Furthermore, independent research by William Billeck(12) at the Smithsonian Institution, National Museum of Natural History, in Washington, D.C. points to additional Vázquez de Coronado materials at both Hawikku and Kechiba:wa. His investigations indicate the presence of early bead forms at both sites including Nueva Cádiz varieties (dating up to c. 1500-1550 and 1500-1575, for large and small varieties, respectively) and faceted-chevron beads (dating to c. 1500-1587/1588). Billeck reports two Nueva Cádiz beads and one faceted-chevron form at Kechiba:wa. While the latter may be associated with later 16th-century entradas, the presence of Nueva Cádiz beads clearly supports our and Billeck's conclusion that the Vázquez de Coronado party had contacts with the inhabitants of Kechiba:wa. The nature of these contacts and the possible presence of other Vázquez de Coronado materials at this site is the subject of ongoing collaborative work and heritage preservation efforts by the Pueblo of Zuni, the Coronado Institute and the National Park Service.

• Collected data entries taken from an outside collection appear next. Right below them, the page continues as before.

/-! ## The check before a write, and a read -/

section
variable {k : Nat} {s : State} {r : EntryRow}

theorem writeCheck_of_noRow (h : entryAt k = none) : writeCheck k s =
    some (if !indexExists (k / 256) then Abort.noEntry else if k % 256 = 0 then Abort.writeRo else Abort.noSub) := by
  rw [writeCheck, h]

theorem readEntry_of_noRow (h : entryAt k = none) : readEntry k s =
    if indexExists (k / 256) = false then .error Abort.noEntry
    else if k % 256 = 0 then .ok (leBytes 1 (highestSub (k / 256))) else .error Abort.noSub := by
  rw [readEntry, h]

theorem readEntry_of_wo (h : entryAt k = some r) (ha : r.acc = .wo) : readEntry k s = .error Abort.readWo := by
  simp only [readEntry, h, ha, ↓reduceIte]

theorem writeCheck_of_ro (h : entryAt k = some r) (ha : r.acc = .ro) : writeCheck k s = some Abort.writeRo := by
  simp only [writeCheck, h, ha]

theorem writeCheck_of_locked (h : entryAt k = some r) (ha : r.acc = .rwl) (hl : s.get K.cfgLock = 1) :
    writeCheck k s = some Abort.state := by
  simp only [writeCheck, h, ha, hl, ↓reduceIte]

theorem writeCheck_of_rwp (h : entryAt k = some r) (ha : r.acc = .rwp) (hp : s.get K.ecatAlState ≠ 2) :
    writeCheck k s = some Abort.state := by
  simp only [writeCheck, h, ha, hp, ↓reduceIte]

end

/-! ## The length of a value -/

section
variable {port : Port} {k : Nat} {d : List Byte} {dc : Nat} {s : State}

theorem wrBytes_tooShort (hq : k ≠ K.seqImage) (hi : k ≠ K.cfgImage) (h : d.length < widthOf k) :
    wrBytes port k d dc s = refuse Abort.length s := by
  rw [wrBytes, if_neg hq, if_neg hi, if_neg (Nat.lt_asymm h), if_pos h]

theorem wrBytes_tooLong (hq : k ≠ K.seqImage) (hi : k ≠ K.cfgImage) (h : widthOf k < d.length) :
    wrBytes port k d dc s = refuse Abort.tooLong s := by
  rw [wrBytes, if_neg hq, if_neg hi, if_pos h]

end

/-- Settles O10: the checks of R7, one by one, and the width of a value (R437). -/
theorem accessAborts : Obligations.AccessAborts := by
  refine ⟨fun k s hi he => ⟨?_, ?_⟩, fun k s hi he hs => ⟨?_, ?_⟩, fun _ _ _ => writeCheck_of_ro, fun _ _ _ => readEntry_of_wo,
    fun _ _ _ => writeCheck_of_locked, fun _ _ _ => writeCheck_of_rwp, fun _ _ _ _ _ => wrBytes_tooShort,
    fun _ _ _ _ _ => wrBytes_tooLong⟩
  · rw [writeCheck_of_noRow he, hi]
    rfl
  · rw [readEntry_of_noRow he, if_pos hi]
    rfl
  · rw [writeCheck_of_noRow he, hi, if_neg hs]
    rfl
  · rw [readEntry_of_noRow he, hi, if_neg hs]
    rfl

/-! ## A staged write while a direct one waits -/

/-- A user program runs, and a position of quiet window 3 that was written before it still waits for its stride (R44). -/
def waitsWhileProgramRuns : State :=
  { State.reset.put K.seqState 3 with staging := { Staging.reset with direct := [(2, K.qwPos 3, 9)] } }

/-- Refutes O11: the set's own fallback for an entry that it does not hold is the value in use, while a read through the set falls back
to the value that waits for its stride (R44). With a program running, FD.HOLD_TICKS is written to the set while QW.POS[3] = 9
waits: read through the set QW.POS[3] is 9 before, and the new set falls back to the 0 in use. -/
theorem not_plainAndStagedWrites : ¬ Obligations.PlainAndStagedWrites := by
  rintro ⟨-, staged⟩
  obtain ⟨t, written, -, others, -⟩ := staged K.fdHoldTicks 20 waitsWhileProgramRuns _ rfl (by decide) (by decide)
    (.inl (by decide +kernel)) (by decide +kernel) (by decide +kernel) (by decide)
  have inUse : lookupD t.staging.set (K.qwPos 3) (waitsWhileProgramRuns.get (K.qwPos 3)) = 0 := by
    rw [show t = (plainWrite K.fdHoldTicks 20 waitsWhileProgramRuns).2 by rw [written]; rfl]
    decide +kernel
  have waiting : waitsWhileProgramRuns.stagedGet (K.qwPos 3) = 9 := by decide +kernel
  have same := others (K.qwPos 3) (by decide)
  rw [inUse, waiting] at same
  exact absurd same (by decide)

end Sys2Proof.Machine
end

section
/-! MANAGEMENT_TICK and publication (R34, R282, R354). -/

namespace Sys2Proof.Machine

/-! ## The tick -/

section
variable {i : TickInputs} {s : State}

theorem State.coreUp_false_of_stopped (h : s.power.stopped = true) : s.coreUp = false := by
  simp [State.coreUp, h]

theorem State.coreUp_false_of_fastDown (h : s.fastUp = false) : s.coreUp = false := by
  simp [State.coreUp, h]

theorem State.fastUp_false_of_boot (h : s.power.boot ≠ none) : s.fastUp = false := by
  simp [State.fastUp, h]

theorem exec_managementTick_up (h : s.openTick.coreUp = true) :
    exec (.managementTick i) s = .next { tickWork i s.openTick with
      clock := if (tickWork i s.openTick).dev.main then s.openTick.clock.ticked else Clock.reset, pending := s.pending } := by
  show execManagementTick i s = _
  unfold execManagementTick
  exact if_pos h

theorem exec_managementTick_fast (hf : s.fastUp = true) (h : s.coreUp = false) :
    exec (.managementTick i) s = .next
      { backupTick i (closeBeat (lapse (s.clock.next - s.clock.beat) s)) with
        clock := s.clock.ticked, pending := s.pending, mram := s.mram } := by
  show execManagementTick i s = _
  simp only [execManagementTick, s.openTick_down h, h, hf, Bool.false_eq_true, ↓reduceIte]

theorem exec_managementTick_boot (h : s.power.boot ≠ none) :
    exec (.managementTick i) s =
      .next { backupTick i s.atBoundary with clock := s.clock.boundary.ticked, pending := s.pending } := by
  have hf := State.fastUp_false_of_boot h
  have hc := State.coreUp_false_of_fastDown hf
  show execManagementTick i s = _
  simp only [execManagementTick, s.openTick_down hc, hc, hf, Option.isSome_iff_ne_none.2 h, Bool.false_eq_true, ↓reduceIte]
  rfl

theorem exec_managementTick_idle (hf : s.fastUp = false) (h : s.power.boot = none) :
    Gives (.managementTick i) s (backupTick i s) := by
  have hc := State.coreUp_false_of_fastDown hf
  show execManagementTick i s = _
  simp only [execManagementTick, s.openTick_down hc, hc, hf, h, Option.isSome_none, Bool.false_eq_true, ↓reduceIte]
  rfl

/-- Where step 6 leaves a main domain, the tick makes steps 7 to 10. -/
theorem tickWork_of_main {b t u : State} (ht : t = { b with log := { b.log with failing := i.nvFail.toNat } })
    (hu : u = stateTick (seqTick (slowSources i (sampleAll i (tickCommits t))))) (hm : u.dev.main = true) :
    tickWork i b = publish i (emcyClear (recorderTick i (stepEight i (regulate i u)))) := by
  subst ht hu
  unfold tickWork
  exact if_pos hm

end

/-! ## Tables in parts -/

/-- What the first part does not list is read in the second. -/
theorem lookupD_append (l m : Dict) (k d : Nat) : lookupD (l ++ m) k d = lookupD l k (lookupD m k d) := by
  induction l with
  | nil => rfl
  | cons e t ih => simp only [List.cons_append, lookupD, ih]

/-- A selection of keys lists a key as the table does, or not at all. -/
theorem lookupD_filter (p : Nat → Bool) (l : Dict) (k d : Nat) :
    lookupD (l.filter (fun e => p e.1)) k d = if p k then lookupD l k d else d := by
  induction l with
  | nil => simp [lookupD]
  | cons e t ih =>
    by_cases hk : e.1 = k
    · subst hk
      cases hp : p e.1 <;> simp [lookupD, hp, ih]
    · cases hp : p e.1 <;> simp [lookupD, hp, hk, ih]

/-- Between the entries as they are now the estimator's readouts stay as published last (R282). -/
theorem lookupD_withOldEst (pub od : Dict) (k d : Nat) :
    lookupD (withOldEst pub od) k d = if estReadout k then lookupD pub k d else lookupD od k d := by
  have low (d : Nat) := lookupD_filter (fun k => decide (k < 0x2D2000)) od k d
  have high (d : Nat) := lookupD_filter (fun k => decide (0x2D5000 ≤ k)) od k d
  rw [withOldEst, lookupD_append, lookupD_append, low, high, lookupD_filter estReadout]
  by_cases below : k < 0x2D2000
  · have outside : estReadout k = false := by simp only [estReadout, decide_eq_false_iff_not]; omega
    have notAbove : ¬ 0x2D5000 ≤ k := by omega
    simp [below, outside, notAbove]
  · by_cases above : 0x2D5000 ≤ k
    · have outside : estReadout k = false := by simp only [estReadout, decide_eq_false_iff_not]; omega
      simp [below, outside, above]
    · have inside : estReadout k = true := by simp only [estReadout, decide_eq_true_eq]; omega
      simp [below, inside, above]

/-! ## What goes out, and what a publication finds -/

/-- The last publication, and the estimator, whose engine says whether its readouts go out: what the steps before a publication
find and leave. -/
def State.lastPub (s : State) : Dict × Estimator := (s.pub, s.est)

theorem State.pub_of_lastPub {s t : State} (h : t.lastPub = s.lastPub) : t.pub = s.pub := congrArg Prod.fst h
theorem State.est_of_lastPub {s t : State} (h : t.lastPub = s.lastPub) : t.est = s.est := congrArg Prod.snd h

@[simp] theorem State.lastPub_put (s : State) (k v : Nat) : (s.put k v).lastPub = s.lastPub := (rfl)

theorem showRef_lastPub (n : Nat) (s : State) : (showRef n s).lastPub = s.lastPub := State.lastPub_put _ _ _
theorem showJobs_lastPub (s : State) : (showJobs s).lastPub = s.lastPub := by simp only [showJobs, State.lastPub_put]
theorem showGait_lastPub (s : State) : (showGait s).lastPub = s.lastPub := State.lastPub_put _ _ _
theorem showStaging_lastPub (s : State) : (showStaging s).lastPub = s.lastPub := by
  simp only [showStaging, State.lastPub_put]

theorem showHeld_lastPub (s : State) : (showHeld s).lastPub = s.lastPub := by
  simp only [showHeld, State.lastPub_put]
  exact each_keeps _ _ State.lastPub _ (fun _ _ t => State.lastPub_put t _ _)

theorem showFault_lastPub (s : State) : (showFault s).lastPub = s.lastPub := by
  simp only [showFault, State.lastPub_put, showHeld_lastPub]

theorem computeCrc_lastPub (s : State) : (computeCrc s).lastPub = s.lastPub := by
  unfold computeCrc
  split <;> rfl

theorem updateCrc_lastPub (s : State) : (updateCrc s).lastPub = s.lastPub := by
  unfold updateCrc
  split <;> exact computeCrc_lastPub _

/-- The live dictionary as a publication finds it. -/
def State.shownLive (s : State) : State :=
  showGait (showJobs (showStaging (showFault (updateCrc (each (upto 16) showRef s)))))

theorem State.shownLive_lastPub (s : State) : s.shownLive.lastPub = s.lastPub := by
  rw [State.shownLive, showGait_lastPub, showJobs_lastPub, showStaging_lastPub, showFault_lastPub, updateCrc_lastPub]
  exact each_keeps _ _ State.lastPub _ (fun n _ t => showRef_lastPub n t)

theorem State.shownLive_pub (s : State) : s.shownLive.pub = s.pub := State.pub_of_lastPub s.shownLive_lastPub
theorem State.shownLive_est (s : State) : s.shownLive.est = s.est := State.est_of_lastPub s.shownLive_lastPub

/-- What a publication makes of the live dictionary: in the tick after an update all of it goes out, with a new `EST.SEQ`; in every other
tick the estimator's readouts stay as they were (R282). -/
def State.goOut (t : State) : State :=
  if t.est.pubDue then
    { t.bump K.estSeq with est := { t.est with pubDue := false }, pub := (t.bump K.estSeq).od, fresh := [] }
  else { t with pub := withOldEst t.pub t.od, fresh := [] }

theorem publishLive_eq (s : State) : publishLive s = s.shownLive.goOut := by
  unfold publishLive
  extract_lets _ t
  have ht : s.shownLive = t := rfl
  rw [ht]
  clear_value t
  rfl

theorem State.goOut_fresh (t : State) : t.goOut.fresh = [] := by
  unfold State.goOut
  split <;> rfl

theorem State.goOut_pub_of_due (t : State) (k : Nat) (h : t.est.pubDue = true) :
    lookupD t.goOut.pub k (dflt k) = t.goOut.get k := by
  rw [State.goOut, if_pos h]
  rfl

theorem State.goOut_pub_of_notDue (t : State) (k : Nat) (h : t.est.pubDue = false) :
    lookupD t.goOut.pub k (dflt k) = if estReadout k then lookupD t.pub k (dflt k) else t.goOut.get k := by
  rw [State.goOut, if_neg (Bool.eq_false_iff.1 h)]
  exact lookupD_withOldEst _ _ _ _

/-- Settles O60: the branches of MANAGEMENT_TICK, and publication with the estimator's readouts due and not due. -/
theorem tickAndPublication : Obligations.TickAndPublication := by
  refine ⟨?_, fun s k => ?_⟩
  · rintro i s _ t u rfl
    refine ⟨exec_managementTick_up, fun hc hb => ?_, tickWork_of_main, fun _ => exec_managementTick_boot,
      fun hf hs => exec_managementTick_fast hf (State.coreUp_false_of_stopped hs), exec_managementTick_idle⟩
    rw [s.openTick_beat hc]
    omega
  · rw [publishLive_eq, ← s.shownLive_est, ← s.shownLive_pub]
    refine ⟨State.goOut_pub_of_due _ k, fun hk => ?_, fun hd hk => ?_, State.goOut_fresh _⟩
    · cases hd : s.shownLive.est.pubDue with
      | true => exact State.goOut_pub_of_due _ k hd
      | false => rw [State.goOut_pub_of_notDue _ k hd, hk]; rfl
    · rw [State.goOut_pub_of_notDue _ k hd, if_pos hk]

end Sys2Proof.Machine
end

section
/-! The queue of commands and the pins stand beside what the engines do: the operations that leave both as they are. -/

namespace Sys2Proof.Machine

/-- The queue of commands and the pins stand as they stood. -/
abbrev SameQueuePins (s t : State) : Prop := t.pending = s.pending ∧ t.pins = s.pins

section
variable (s : State)

/-! ## Repeated effects -/

theorem ite_queuePins {c : Prop} [Decidable c] {a b : State} (ha : SameQueuePins s a) (hb : SameQueuePins s b) :
    SameQueuePins s (if c then a else b) := by
  split
  · exact ha
  · exact hb

/-- What every single effect leaves, the repetition leaves. -/
theorem each_queuePins_mem {α : Type} (l : List α) (f : α → State → State) (h : ∀ a ∈ l, ∀ t, SameQueuePins t (f a t)) :
    SameQueuePins s (each l f s) :=
  ⟨each_keeps l f State.pending s fun a ha t => (h a ha t).1, each_keeps l f State.pins s fun a ha t => (h a ha t).2⟩

@[simp] theorem each_queuePins {α : Type} (l : List α) (f : α → State → State) (h : ∀ a t, SameQueuePins t (f a t)) :
    SameQueuePins s (each l f s) :=
  each_queuePins_mem s l f fun a _ => h a

@[simp] theorem when_queuePins (c : Bool) (f : State → State) (h : ∀ t, SameQueuePins t (f t)) : SameQueuePins s (when c f s) :=
  ite_queuePins s (h s) ⟨rfl, rfl⟩

@[simp] theorem recount_queuePins (m : Nat) (f : State → State) (h : ∀ t, SameQueuePins t (f t)) :
    SameQueuePins s (recount m f s) := by
  unfold recount
  exact ite_queuePins s (h s) (h s)

/-! ## Entries -/

@[simp] theorem State.bump_queuePins (k : Nat) : SameQueuePins s (s.bump k) := ⟨rfl, rfl⟩
@[simp] theorem State.setMask_queuePins (k m : Nat) : SameQueuePins s (s.setMask k m) := ⟨rfl, rfl⟩
@[simp] theorem State.putBit_queuePins (k i : Nat) (b : Bool) : SameQueuePins s (s.putBit k i b) := ⟨rfl, rfl⟩
@[simp] theorem State.putRail_queuePins (n : Nat) (x : RailState) : SameQueuePins s (s.putRail n x) := ⟨rfl, rfl⟩
@[simp] theorem State.putPhase_queuePins (p : Nat) (x : PhaseState) : SameQueuePins s (s.putPhase p x) := ⟨rfl, rfl⟩
@[simp] theorem State.bumpBy_queuePins (k n : Nat) : SameQueuePins s (s.bumpBy k n) := by
  induction n generalizing s with
  | zero => exact ⟨rfl, rfl⟩
  | succ n ih => exact ih (s.bump k)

Future work in and around Zuni will no doubt shed additional light on the nature, activities and impact of the Vázquez de Coronado expedition. In the meantime, we hope the findings reported here help enhance our understanding of several important aspects of this entrada. First, while contemporary 16th-century narratives emphasize the expedition's battle at Hawikku, and their subsequent occupation of that pueblo, new evidence reported here suggests a wider set of interactions between European expeditionaries and the communities at Zuni. The recent discovery of Vázquez de Coronado materials at Kyaki:ma, and now at Kechiba:wa, suggest that Spanish contacts at Zuni may have been more spatially extensive than suggested in the documents. Indeed, the widespread reconnaissance by sub-sets of the Vázquez de Coronado entrada (e.g., to the Hopi Mesas, Grand Canyon, and Rio Grande Valley) may imply that Spanish activities extended to most, if not all, of the Zuni pueblos occupied at contact. In this sense, the expedition's stay at Zuni may reflect strategies employed later in the Tiguex (Southern Tiwa) area, involving both major military confrontations and an extensive network of contacts with Pueblo communities. Second, the newly discovered objects from Kechiba:wa give us a better sense of the constellation of material culture associated with this important historical event. As we improve our knowledge of the range of site types and artifact assemblages relating to the Vázquez de Coronado expedition our ability to identify, evaluate and protect these important resources will likewise be enhanced. Finally, the historical legacy of the Vázquez de Coronado expedition cannot be understood without reference to its lasting impact and consequences, especially for Native communities.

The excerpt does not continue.